Another important aspect of the bidding price was that investors were positive towards the future gains these stocks would bring, and were positive in general towards the market’s growth. The Comparison of the absolute value of share prices – cut off-price and LTP from the date of allotment – shows that NLG and PICL have already surged substantially (11.03% - NLG and 12.03% for PICL). Even SICL’s surge is positive (4.34%) though disappointingly low as compared to the other two scrips.

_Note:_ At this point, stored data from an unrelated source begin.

theorem witness_CommandResults :
    (nextOf (exec (.rxFrame 28) (rxState frame16))).isSome ∧ (nextOf (exec (.txSend 17 1) (txState 1))).isSome
      ∧ (nextOf (exec (.txBuild false 17 1481) (txState 1))).isSome := by decide

theorem witness_StepRunsDecodedInstruction :
    { State.reset with host := [.cfg 0x1F00004 1, .reset] }.host = .cfg 0x1F00004 1 :: [.reset]
      ∧ (Instr.txSend 17 0).wellFormed = true
      ∧ { State.reset with host := [.cfg 0x1F0001C 0x20110000] }.host = [.cfg (encode (.txSend 17 0)).1 (encode (.txSend 17 0)).2]
      ∧ decodeTableWord 32 0x20110BB8 = some (.txSend 17 3000) := by decide

theorem witness_StepResetsOrIdles :
    { State.reset with host := [.reset, .reset] }.host = .reset :: [.reset] ∧ State.reset.host = [] := by decide

/-- A STATUS bit that stays, a registration that stays, and ID_NEXT's wrap to 0. -/
theorem witness_OnlyResetClears :
    ((nextOf (exec (.cfgRead 0 2) State.reset)).map fun t => exec (.cfgRead 0 8) t).isSome
      ∧ (nextOf (exec (.txSend 17 1) { txState 1 with idNext := 0xFFFF })).map (fun t => t.idNext) = some 0
      ∧ (nextOf (exec (.cfgWrite 0xF 0x04 0) (rxState []))).isSome := by decide

theorem witness_StatusAndResultSteerNothing :
    (nextOf (exec (.rxFrame 28) (rxState frame01))).isSome ∧ exec (.rxFrame 28) (rxState []) = .fault .undefRead := by
  exact ⟨by decide, rfl⟩

/-- A step that runs TX_SEND, and one that runs something else. -/
theorem witness_IdentificationCountsSends :
    (nextOf (step { txState 1 with host := [.cfg 0x1F0001C 0x20110001] })).isSome ∧ decodeRequest 0x1F0001C 0x20110001 = .txSend 17 1
      ∧ (nextOf (step { txState 1 with host := [.cfg 0x0000000 0] })).isSome ∧ decodeRequest 0x0000000 0 = .cfgRead 0 0
      ∧ (some (HostEvent.cfg 0x1F0001C 0x20110001)) ≠ some .reset := by decide

theorem witness_TraceOnlyGrows : (nextOf (exec (.rxFrame 28) (rxState frame16))).isSome := by decide

theorem witness_OnlyUnwrittenBytesFault : exec (.txBuild false 17 1) (txState 0) = .fault .undefRead := rfl

/-- A buffer with every byte written. -/
def fullBuffer : Memory := (List.range' 0 65536).map fun a => (a, 0)

theorem read_filled (n k i : Nat) (h : i < n) : Memory.read ((List.range' k n).map fun a => (a, (0 : Byte))) (k + i) = some 0 := by
  induction n generalizing k i with
  | zero => omega
  | succ n ih =>
    cases i with
    | zero => simp [List.range'_succ, Memory.read]
    | succ i =>
      have := ih (k + 1) i (by omega)
      simpa [List.range'_succ, Memory.read, Nat.add_assoc, Nat.add_comm 1] using this
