-- ==== Sys2Proof/WellFormed.lean ====
section
/-! DEFINITION. What the spec asks of the operand values of a request. CANCF decodes and runs an ill-formed request
as the rules say (a fault, a refusal, or, for a length above 8 and a name this check does not take, unchanged carriage): these
checks are the caller's side of the contract (R91, R101, R105, R221, R294). -/

namespace Sys2Proof

/-- R101: a slot reference is an index below the capacity `n`. -/
def slotValid (n : Nat) (slot : Byte) : Bool := decide (slot.toNat < n)

/-- R101: a size is a byte count from 1 to `SLOT_BYTES` = 13. -/
def sizeValid (size : Byte) : Bool := decide (1 ≤ size.toNat ∧ size.toNat ≤ 13)

/-- R105: mailbox 0 is the one valid index. -/
def mboxValid (mbox : Byte) : Bool := mbox == 0

/-- R91, R294: a valid frame has a length of at most 8. -/
def frameValid (f : InternalFrame) : Bool := decide (f.len.toNat ≤ 8)

/-- Byte `k` of an interface name (R221). -/
def nameByte (cfg : CfgName) (k : Nat) : Byte := cfg.extractLsb' (8 * k) 8

/-- R101, R221: a name of 1 to 16 bytes whose bytes past its end are zero. DESIGN CHOICE (log 20): the spec leaves open
whether a name may hold a zero byte inside it; here it may not, so the first zero byte is past its end: byte 0 is not
zero, and no non-zero byte follows a zero byte. No step reads this check. -/
def cfgValid (cfg : CfgName) : Bool :=
  nameByte cfg 0 != 0 &&
    (List.range 15).all fun k => nameByte cfg k != 0 || nameByte cfg (k + 1) == 0

/-- The operands of `i` are ones the spec calls valid, on an instance of capacity `n`. -/
def Instr.wellFormed (n : Nat) : Instr → Bool
  | .init => true
  | .start cfg => cfgValid cfg
  | .stop => true
  | .sleep => true
  | .wakeup => true
  | .encode f => frameValid f
  | .decode _ => true
  | .claimEmpty => true
  | .slotWrite slot f => slotValid n slot && frameValid f
  | .publish slot size => slotValid n slot && sizeValid size
  | .claimFull _ => true
  | .slotRead slot => slotValid n slot
  | .release slot => slotValid n slot
  | .intake => true
  | .receive mbox => mboxValid mbox
  | .transmit mbox f => mboxValid mbox && frameValid f
  | .isRxNonempty mbox => mboxValid mbox
  | .isTxReady mbox => mboxValid mbox
  | .abort mbox => mboxValid mbox

end Sys2Proof
end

On the light of these 3 auctions, how the prediction for future changes? If we include the results of recent auctions in the data table that we already have, we have now historical data of 19 companies who completed auctions of unsubscribed shares in the past. First of all, the data size of 19 is very small to derive any inference with proper statistical significance, and any predictions based on it less likely to provide proper guidance. Secondly, it tells us that historically, investors put their bidding price, on average, 11.56% (vs. 12.84% from 16 companies’ data) less than the LTP of auction closing date. If we take the median, it comes somewhat close to 8.64% (vs. 8.69% from 16 companies’ data). Therefore, to understand the investor’s willingness to bid at a higher value, we need to consider additional market factors. These additional market factors which affect Investor’s behavior will be discussed in more detail in my next article. Just to outline them here, they are: rising stock indicators (NEPSE index at 1462.48 on 27 July and 1458.04 on 27 August – both representing fairly bullish sentiment), increased investors’ awareness, their ability to identify the higher probability of gains in certain stocks, the performance of the overall sector/sub-sector, strong fundamentals of the Company (Net Profit ratio, EPS and Per Share Net worth, etc.). In conclusion: Ceteris paribus, Investors will be going for a cut-throat competition in the future to grab stocks of good performing companies, and that is going to push down gains that could ordinarily be booked earlier. Things are going to get more competitive and in the process, stocks appear more expensive for ordinary investors.

 

The views in this article are personal views of the author and do not represent views of the organization or entity he is associated with. The author is engaged in trading in Nepal’s stock markets and is a researcher on behavioral finance. He holds a Master of Science (finance) with an executive certificate on Investment from Cass Business School, London, and Masters in Corporate Laws (LLM) from India.